◆ WHAT TO WORK ON
A single stretch of the material below is to be transcribed exactly, starting at the line with "cap ([0x05#8, 2#8, 0#8, kind, feed, scope, 0#8, 0#8]" and ending after the line with "entry of feed 5. -/".

◆ EXERCISE MATERIALS
-- ==== Sys2Proof/Tests/Slice0.lean ====
section
/-! SUPPORT. The tests: the smoke tests of well-formedness, the worked numbers of the spec, small tests
of single commands, and one witness for the hypotheses of each statement. -/

namespace Sys2Proof.Tests

open Sys2Proof Sys2Proof.Machine

/-! ### Helpers -/

/-- The state a command answers. -/
def after (i : Instr) (s : State) : State :=
  match exec i s with
  | .next t => t
  | .fault _ => s
  | .refused _ => s

/-- Station 3 of the worked cases: one range over all feeds, every way held for both kinds. -/
def cfg : Settings :=
  { station := 3, groupAddr := 0x0300000000AA#48, headAddr := 0x0200000000FF#48,
    ranges := [⟨64, PerWay.same true, PerWay.same true⟩], adoptEligible := true,
    keepContexts := true, beaconPeriod := 100, gapWait := 40, landingDelay := 10, batch := 4,
    margin := 1 }

/-- A LIVE station at ms 10,000 with nothing on it. -/
def live0 : State := { State.reset with station := .live, settings := cfg, now := 10000 }

/-- A capture frame to the segment group address. -/
def cap (body : List Byte) : Frame :=
  { dest := cfg.groupAddr, src := 0x020000000001#48, ftype := Config.captureType, body := body }

/-- Open parameters that pass every check: a file of `n` slots of 65,536 bytes, one way. -/
def params (n : Nat) : OpenParams :=
  { fileId := 7#64, landingBase := 4096, browseBase := 8192, landingSlot := 65536, slotCount := n,
    browseSlot := 16384, browseSlots := 100, width := 64, height := 32, sourceRate := 8,
    browseRate := 3, factor := 2, wayFn := 0, depth := 1, cueCount := 0, cues := [] }

/-- A directive frame of a kind (R188). -/
def dir (kind feed scope : Byte) (endSeq : Mark) (p : OpenParams) : Frame :=
  cap ([0x05#8, 2#8, 0#8, kind, feed, scope, 0#8, 0#8] ++ markBytes endSeq ++ reserved 4
    ++ encodeParams p)

/-- A chunk header of one cell: `n` bytes, two source frames from `2 × seq`. -/
def hdr1 (seq : Nat) (payload : List Byte) : ChunkHeader :=
  { cells := 1, length := payload.length, first := 2 * seq, frames := 2,
    check := checkWord payload, last := false }

/-- The payload of the one-cell chunks of the tests. -/
def bytes3 : List Byte := [1#8, 2#8, 3#8]

/-- A one-cell chunk of feed 5, from the gateway. -/
def cell1 (seq : Nat) : Cell :=
  { senderKind := 0, senderNumber := 0, feed := 5, seq := seq, index := 0, hdr := hdr1 seq bytes3,
    payload := bytes3 }

/-- The header of a two-cell chunk of 8,193 bytes. -/
def hdr2 : ChunkHeader :=
  { cells := 2, length := 8193, first := 0, frames := 1, check := 0#32, last := false }

/-- The second cell of a two-cell chunk: its payload is the one byte left. -/
def cell2 : Cell :=
  { senderKind := 0, senderNumber := 0, feed := 5, seq := 0, index := 1, hdr := hdr2,
    payload := [9#8] }

/-- A ring entry of feed 5. -/
def entry (seq : Nat) (whole : Bool) (h : ChunkHeader) (cells : List (Nat × List Byte)) : RingEntry :=
  { feed := 5, seq := seq, whole := whole, hdr := h, cells := cells, pins := 0 }

/-- The WHOLE entry of `cell1 seq`. -/
def whole1 (seq : Nat) : RingEntry := entry seq true (hdr1 seq bytes3) [(0, bytes3)]

/-- A context of feed 5 over `params n`, directed, with its window built. -/
def ctx (n : Nat) : FeedContext :=
  { FeedContext.fresh 5 ⟨64, PerWay.same true, PerWay.same true⟩ (params n) .directed none none with
    windowBuilt := true }

/-- A position of feed 5 as it is created. -/
def pos0 (seq : Nat) : Position := (ctx 4).newPosition seq

/-- A LIVE station with contexts. -/
def liveWith (cs : List FeedContext) : State := { live0 with contexts := cs }

/-- A request of feed 5 in a table entry. -/
def req (uid : Nat) (p : Purpose) : Request :=
  { uid := uid, purpose := p, feed := some 5, extents := [], slots := [], seqs := [], issueNo := 1,
    issueTime := 9000 }

/-- A station with one request ISSUED under tag 0. -/
def withRequest (s : State) (r : Request) : State := { s with table := s.table.set 0 (.issued r) }

/-- An answer message: kind code, tag 0, outcome, reason and count, then the rest. -/
def answerBytes (kind outcome reason : Byte) (n : Nat) (rest : List Byte) : List Byte :=
  [kind, 0#8, outcome, reason] ++ beBytes 2 n ++ reserved 2 ++ rest

/-- A browse job of feed 5. -/
def job (uid seq : Nat) (stage : JobStage) : Job :=
  { (ctx 4).chunkJob uid seq (hdr1 seq bytes3) with stage := stage }

/-! ### Well-formedness: each check refuses an ill-formed term -/

/-- A frame of a type of neither port. -/
def otherType : Frame := { cap [] with ftype := 0x0800#16 }

theorem test_wf_unsorted : (Instr.unsortedSegmentFrame otherType).wellFormed = false := by decide

theorem test_wf_cells :
    (Instr.feedCell (cap [2#8])).wellFormed = false
      ∧ (Instr.mendCell (cap [1#8])).wellFormed = false
      ∧ (Instr.beacon (cap [4#8])).wellFormed = false
      ∧ (Instr.mendAsk (cap [3#8])).wellFormed = false := by decide

theorem test_wf_directives :
    (Instr.openFeed (cap [5#8, 2#8, 0#8, 2#8])).wellFormed = false
      ∧ (Instr.closeFeed (cap [5#8, 2#8, 0#8, 1#8])).wellFormed = false
      ∧ (Instr.abortFeed (cap [5#8, 2#8, 0#8, 1#8])).wellFormed = false
      ∧ (Instr.stationReset (cap [5#8, 2#8, 0#8, 1#8])).wellFormed = false := by decide

theorem test_wf_holds :
    (Instr.holdLand (cap [5#8, 2#8, 0#8, 4#8, 0#8, 2#8])).wellFormed = false
      ∧ (Instr.holdBrowse (cap [5#8, 2#8, 0#8, 4#8, 0#8, 3#8])).wellFormed = false
      ∧ (Instr.holdBoth (cap [5#8, 2#8, 0#8, 4#8, 0#8, 1#8])).wellFormed = false
      ∧ (Instr.releaseLand (cap [5#8, 2#8, 0#8, 4#8, 0#8, 1#8])).wellFormed = false
      ∧ (Instr.releaseBrowse (cap [5#8, 2#8, 0#8, 5#8, 0#8, 1#8])).wellFormed = false
      ∧ (Instr.releaseBoth (cap [5#8, 2#8, 0#8, 5#8, 0#8, 4#8])).wellFormed = false := by decide

theorem test_wf_operands :
    (Instr.storageFragmentReceived (cap [])).wellFormed = false
      ∧ (Instr.peerSilent 0).wellFormed = false ∧ (Instr.peerRemoved 9).wellFormed = false
      ∧ (Instr.answerBackoffExpiry 64 0).wellFormed = false
      ∧ (Instr.gapWaitExpiry 0 (2 ^ 32)).wellFormed = false
      ∧ (Instr.shedAgeExpiry 64 0).wellFormed = false
      ∧ (Instr.lingerExpiry 64).wellFormed = false ∧ (Instr.pacingTimerExpiry 64).wellFormed = false
      ∧ (Instr.landingDelayReached 64).wellFormed = false
      ∧ (Instr.decodeComplete (some [⟨2, 2, [], [], []⟩])).wellFormed = false
      ∧ (Instr.writeRecord []).wellFormed = false := by decide

/-- Well-formed terms are let through. -/
theorem test_wf_accepts :
    (Instr.holdBoth (dir 4#8 5#8 3#8 none (params 4))).wellFormed = true
      ∧ (Instr.feedCell (cap (encodeCell 1#8 (cell1 0)))).wellFormed = true
      ∧ (Instr.openFeed (dir 1#8 5#8 0#8 none (params 4))).wellFormed = true := by decide +kernel

/-! ### The worked numbers of the spec -/

/-- R187: the check word of the nine bytes "123456789". -/
theorem test_check_word_digits :
    checkWord [0x31#8, 0x32#8, 0x33#8, 0x34#8, 0x35#8, 0x36#8, 0x37#8, 0x38#8, 0x39#8]
      = 0xE3069283#32 := by decide +kernel

/-- R187: the check word of zero bytes. -/
theorem test_check_word_empty : checkWord [] = 0#32 := by decide +kernel

/-- R26, worked case: depth 2, s = 13 (ONE, TWO-LOW, TWO-HIGH, FOUR), and its edges. -/
theorem test_ways_depth_two :
    (List.range 4).map (fun fn => effectiveWay fn 2 13) = [0, 0, 2, 2]
      ∧ [0, 1, 2, 3, 4, 5, 6, 7].map (effectiveWay 1 2) = [0, 0, 1, 1, 0, 0, 1, 1]
      ∧ [0, 1, 2, 3, 4, 5, 6, 7].map (effectiveWay 2 2) = [0, 0, 0, 0, 2, 2, 2, 2]
      ∧ [0, 1, 2, 3, 4, 5, 6, 7].map (effectiveWay 3 2) = [0, 0, 1, 1, 2, 2, 3, 3] := by decide

/-- R119, worked case: landing base 8,388,608, slot size 1,048,576, slot 37, station 3. -/
theorem test_landing_addresses :
    let p := { params 100 with landingBase := 8388608, landingSlot := 1048576 }
    p.slotStart 37 = 47190016 ∧ p.trailerAddr 37 = 48238528 ∧ p.markAddr 3 = 8388736 := by
  decide +kernel

/-- R148, worked case: C = 10,800, browse base 0, slot size 65,536. -/
theorem test_browse_addresses :
    let p := { params 10800 with browseBase := 0, browseSlot := 65536 }
    p.indexArea = 692224 ∧ p.indexAddr 3 = 192 ∧ p.frameAddr 31 = 2723840
      ∧ p.frameAddr 40 = 3313664 := by decide +kernel

/-- R147, worked case: 1920 × 1080 at factors 2, 4 and 8, and the factor kept or raised. -/
theorem test_record_sizes :
    let p := { params 1 with width := 1920, height := 1080, factor := 4, browseSlot := 65536 }
    [2, 4, 8].map p.recordSize = [777632, 194432, 48992] ∧ p.effFactor = 8
      ∧ ({ p with browseSlot := 262144 } : OpenParams).effFactor = 4
      ∧ ({ p with browseSlot := 16384 } : OpenParams).check = some .slotTooSmall := by decide +kernel

/-- A chunk header of source frames `a` to `a + m − 1`. -/
def span (a m : Nat) : ChunkHeader :=
  { cells := 1, length := 1, first := a, frames := m, check := 0, last := false }

/-- R150, worked case: rates 9 and 2, cue 120, chunks 3 and 4. -/
theorem test_cue_at_chunk_edge :
    let p := { params 100 with sourceRate := 9, browseRate := 2, cueCount := 1, cues := [120] }
    let c := { ctx 100 with params := p, effRate := p.effRate }
    (c.writtenSet (span 90 30)).map (·.number) = List.range' 31 9
      ∧ (c.writtenSet (span 120 30)).map (·.number) = List.range' 40 11
      ∧ (c.writtenSet (span 120 30)).head? = some ⟨40, 120, true⟩
      ∧ [31, 39, 41, 50].map c.pictured = [92, 116, 122, 149] := by decide +kernel

/-- R151, worked case: rates 8 and 11, clamped; browse slot count 120 removes frames 120 to 124. -/
theorem test_clamped_rate :
    let p := { params 100 with sourceRate := 8, browseRate := 11, browseSlots := 120 }
    let c := { ctx 100 with params := p, effRate := p.effRate }
    p.rateExceeds = true ∧ (c.writtenSet (span 100 25)).length = 20
      ∧ c.overruns (span 100 25) = true := by decide +kernel

/-- A configuration record: station, range count, present bits, P, Ld, then the ranges and its check
word (R191). -/
def record (station count present : Byte) (p ld : Nat) (ranges : List Byte) : List Byte :=
  let b := [station, count, 2#8, present] ++ reserved 12 ++ beBytes 2 p ++ reserved 2 ++ beBytes 2 ld
    ++ [4#8, 0#8] ++ reserved 4 ++ ranges ++ reserved (32 - ranges.length)
  b ++ beBytes 4 (checkWord b).toNat

/-- The record of 10.7: station 4, limits 16, 40 and 64, P = 10, G absent, Ld = 500, B = 4. -/
def record107 : List Byte :=
  record 4#8 3#8 0x0D#8 10 500 [16#8, 15#8, 15#8, 0#8, 40#8, 15#8, 15#8, 0#8, 64#8, 15#8, 15#8, 0#8]

set_option maxRecDepth 20000 in
/-- R178, the worked sequence of 10.7: P and Ld clamped, G by default. -/
theorem test_clamped_record :
    recordFault record107 = none ∧ (loadSettings record107).beaconPeriod = 20
      ∧ (loadSettings record107).gapWait = 40 ∧ (loadSettings record107).landingDelay = 200
      ∧ (loadSettings record107).batch = 4 ∧ (loadSettings record107).keepContexts = true
      ∧ loadClamped record107 = ⟨true, false, true, false, false⟩ := by decide +kernel

/-- R13, worked example 1.9: E clamped to C − 1, lowered to 10,790, and held up by the end floor. -/
theorem test_end_candidates :
    let c := { ctx 10800 with lv := PerWay.same (some 10760), bv := PerWay.same (some 10760) }
    c.endAfter 12000 = some 10799
      ∧ ({ c with e := some 10799 } : FeedContext).endAfter 10790 = some 10790
      ∧ ({ c with e := some 10799 } : FeedContext).endAfter 10750 = some 10760 := by decide +kernel

/-- R13 where the clauses meet: a candidate at the known E, and one just below it. -/
theorem witness_EndCandidateRule :
    let c := { ctx 4 with e := some 2 }
    c.e = some 2 ∧ 2 ≤ min 2 (c.params.slotCount - 1) ∧ c.endAfter 2 = some 2
      ∧ min 1 (c.params.slotCount - 1) < 2 ∧ c.endAfter 1 = some 1 := by decide +kernel

/-- R20, worked example 1.9: ALLOT LOW at H = 10,543 with M = 256, not at 10,542. -/
theorem test_allot_low :
    ((({ ctx 10800 with h := some 10542 } : FeedContext).assessAllotment 256).flags.allotLow,
      (({ ctx 10800 with h := some 10543 } : FeedContext).assessAllotment 256).flags.allotLow)
      = (false, true) := by decide +kernel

◆ ANSWER SPACE
  cap ([0x05#8, 2#8, 0#8, kind, feed, scope, 0#8, 0#8] ++ markBytes endSeq ++ reserved 4
    ++ encodeParams p)

/-- A chunk header of one cell: `n` bytes, two source frames from `2 × seq`. -/
def hdr1 (seq : Nat) (payload : List Byte) : ChunkHeader :=
  { cells := 1, length := payload.length, first := 2 * seq, frames := 2,
    check := checkWord payload, last := false }

/-- The payload of the one-cell chunks of the tests. -/
def bytes3 : List Byte := [1#8, 2#8, 3#8]

/-- A one-cell chunk of feed 5, from the gateway. -/
def cell1 (seq : Nat) : Cell :=
  { senderKind := 0, senderNumber := 0, feed := 5, seq := seq, index := 0, hdr := hdr1 seq bytes3,
    payload := bytes3 }

/-- The header of a two-cell chunk of 8,193 bytes. -/
def hdr2 : ChunkHeader :=
  { cells := 2, length := 8193, first := 0, frames := 1, check := 0#32, last := false }

/-- The second cell of a two-cell chunk: its payload is the one byte left. -/
def cell2 : Cell :=
  { senderKind := 0, senderNumber := 0, feed := 5, seq := 0, index := 1, hdr := hdr2,
    payload := [9#8] }

/-- A ring entry of feed 5. -/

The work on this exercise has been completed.